Subcontracting for the purpose of this agreement is to be understood as meaning services which relate directly to the provision of the principal service. This does not include ancillary services, such as telecommunication services, postal / transport services, maintenance and user support services or the disposal of data carriers, as well as other measures to ensure the confidentiality, availability, integrity and resilience of the hardware and software of data processing equipment. The supplier shall, however, be obliged to make appropriate and legally binding contractual arrangements and take appropriate inspection measures to ensure the data protection and the data security of the Customer’s data, even in the case of outsourced ancillary services. In principle the Customer agrees that the supplier may contract with carefully selected subcontractors in accordance with a contractual agreement pursuant to Art. 28 Para. 2-4 GDPR. The supplier shall notify the Customer of such outsourcing to subcontractors in writing or in text form within a reasonable period of time in advance. Until the transferal of data, the Customer may object in writing or in text form to a subcontractor not listed under VII.3 for good cause. Good cause shall be deemed to exist in particular if there are serious doubts that the subcontractor can guarantee adequate protection of the data to be processed. In the event of such an objection, the contracting parties undertake to work towards an amicable settlement. In particular, the supplier shall disclose how the processing of data of the Customer or access to the infrastructure of the subcontractor can be excluded, while the supplier continues operations and provides the services. If no solution acceptable to the Customer is found within 4 weeks, the Customer shall have a special right of termination. The transfer of personal data from the Customer to the subcontractor and the subcontractors commencement of the data processing shall only be undertaken after compliance with all requirements has been achieved. If the subcontractor provides the agreed service outside the EU/EEA, the supplier shall ensure compliance with EU Data Protection Regulations by appropriate measures. These are listed in Annex 3. All contractual provisions in the contract chain shall be communicated to and agreed with each and every additional subcontractor.
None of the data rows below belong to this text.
theorem toNat_bcdDigits (b : Byte) :
    (bcdDigits b).map BitVec.toNat = [b.toNat / 100, b.toNat / 10 % 10, b.toNat % 10] := by
  have hb := b.isLt
  simp only [bcdDigits, List.map_cons, List.map_nil, BitVec.toNat_ofNat, List.cons.injEq, and_true]
  omega

/-- Digit j of the three lies j bytes above the index. -/
theorem State.toNat_read_storeBytes_bcdDigits {s : State} {i : Word} {b : Byte} {j : Nat} (h : Memory.wf s.mem) (hj : j < 3) :
    (Memory.read (s.storeBytes i 0 (bcdDigits b)).mem (effAddr i j)).toNat =
      [b.toNat / 100, b.toNat / 10 % 10, b.toNat % 10][j] := by
  have hread := State.read_storeBytes_inside (i := i) (k := 0) (bs := bcdDigits b) h (by simp [bcdDigits]) hj
  rw [Nat.zero_add] at hread
  simp only [hread, ← toNat_bcdDigits]
  exact (List.getElem_map _).symm

/-- Settles O45: the three stores put the digits at offsets 0, 1 and 2 and leave the bytes at every other address. -/
theorem bcdStoresThreeDigits : Obligations.BcdStoresThreeDigits := by
  refine fun x s h => ⟨decode_encode (i := .ldB x) rfl, _, rfl, s.storeBytes_frame _ _ _,
    State.toNat_read_storeBytes_bcdDigits h (j := 0) (by decide),
    State.toNat_read_storeBytes_bcdDigits h (j := 1) (by decide),
    State.toNat_read_storeBytes_bcdDigits h (j := 2) (by decide), fun _ => rfl, fun a h0 h1 h2 => ?_⟩
  refine State.read_storeBytes_outside fun j hj => ?_
  match j, hj with
  | 0, _ => exact h0
  | 1, _ => exact h1
  | 2, _ => exact h2

/-! ### I after a bulk transfer (10_state R38) -/

section
variable {s : State} (x : Nibble)

theorem State.toNat_bulkIndex_i (h : s.quirks.qc = false) :
    (s.bulkIndex x).i.toNat = (s.i.toNat + x.toNat + 1) % 4096 := by
  rw [State.bulkIndex, if_neg (Bool.eq_false_iff.1 h)]
  exact s.toNat_setI _

theorem State.bulkIndex_of_qc (h : s.quirks.qc = true) : s.bulkIndex x = s := if_pos h

end

/-! ### LD [I], Vx -/

theorem State.storeBytes_bulkIndex_frame (s : State) (i : Word) (bs : List Byte) (x : Nibble) :
    Frame { mem := true, i := true } s ((s.storeBytes i 0 bs).bulkIndex x) := by
  rw [State.bulkIndex_eq, State.storeBytes_eq]
  exact { Frame.refl { mem := true, i := true } s with mem := nofun, i := nofun }

/-- An address that is no V[r]'s, r from 0 to X, is none the bulk store writes. -/
theorem State.read_storeBytes_lowRegs_outside {s : State} {x : Nibble} {a : Nat}
    (ha : ∀ r : Nibble, r.toNat ≤ x.toNat → a ≠ effAddr s.i r.toNat) :
    Memory.read (s.storeBytes s.i 0 (s.lowRegs x)).mem a = Memory.read s.mem a := by
  refine State.read_storeBytes_outside fun j hj => ?_
  rw [State.length_lowRegs] at hj
  have hr : (BitVec.ofNat 4 j).toNat = j := Nat.mod_eq_of_lt (hj.trans_le x.isLt)
  have hne := ha (BitVec.ofNat 4 j) (by omega)
  rwa [hr, ← Nat.zero_add j] at hne

/-- Settles O46: the stores write V[0..X] and keep I and QC; the move of I keeps memory. -/
theorem registerDumpStoresLowRegisters : Obligations.RegisterDumpStoresLowRegisters := by
  intro x s h
  have hstore := s.storeBytes_frame s.i 0 (s.lowRegs x)
  refine ⟨decode_encode (i := .storeRegs x) rfl, _, rfl, s.storeBytes_bulkIndex_frame _ _ x, ?_, ?_, ?_, ?_⟩
  · intro r hr
    rw [State.bulkIndex_mem]
    exact State.read_storeBytes_lowRegs h hr
  · intro a ha
    rw [State.bulkIndex_mem]
    exact State.read_storeBytes_lowRegs_outside ha
  · intro hqc
    rw [State.toNat_bulkIndex_i x (hstore.quirks ▸ hqc), hstore.i rfl]
  · intro hqc
    rw [State.bulkIndex_of_qc x (hstore.quirks ▸ hqc), hstore.i rfl]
The Customer has the right, after consultation with the supplier and only during normal working hours without disturbing operations, to carry out inspections or to have them carried out by an auditor to be designated in each individual case. It has the right to convince itself of the compliance with this agreement by the supplier by means of random checks. The audits have to be announced to the supplier with a lead time of no less than 10 working days (Mon-Fri – not 24 and 31 December), in the case of a data security event of not less than 5 business days. The Customer must take proper due care in the course of the business process, as well as to keep the supplier’s business and business secrets. Any audits by a third party on behalf of Customer are subject to supplier’s prior written consent. If the Customer, with the supplier’s consent, contracts a third party to carry out the inspection, the Customer must obligate the third party to secrecy in writing, unless the third party is subject to a professional secrecy obligation. At the request of the supplier, the Customer shall immediately submit the obligation agreements with the third party to the supplier. The Customer may not contract any of the supplier’s competitors with the inspection. The supplier shall ensure that the Customer is able to verify compliance with the obligations of the supplier in accordance with Article 28 GDPR. The supplier undertakes to give the Customer the necessary information on request and, in particular, to demonstrate the execution of the technical and organizational measures. The supplier will claim remuneration for enabling Customer inspections.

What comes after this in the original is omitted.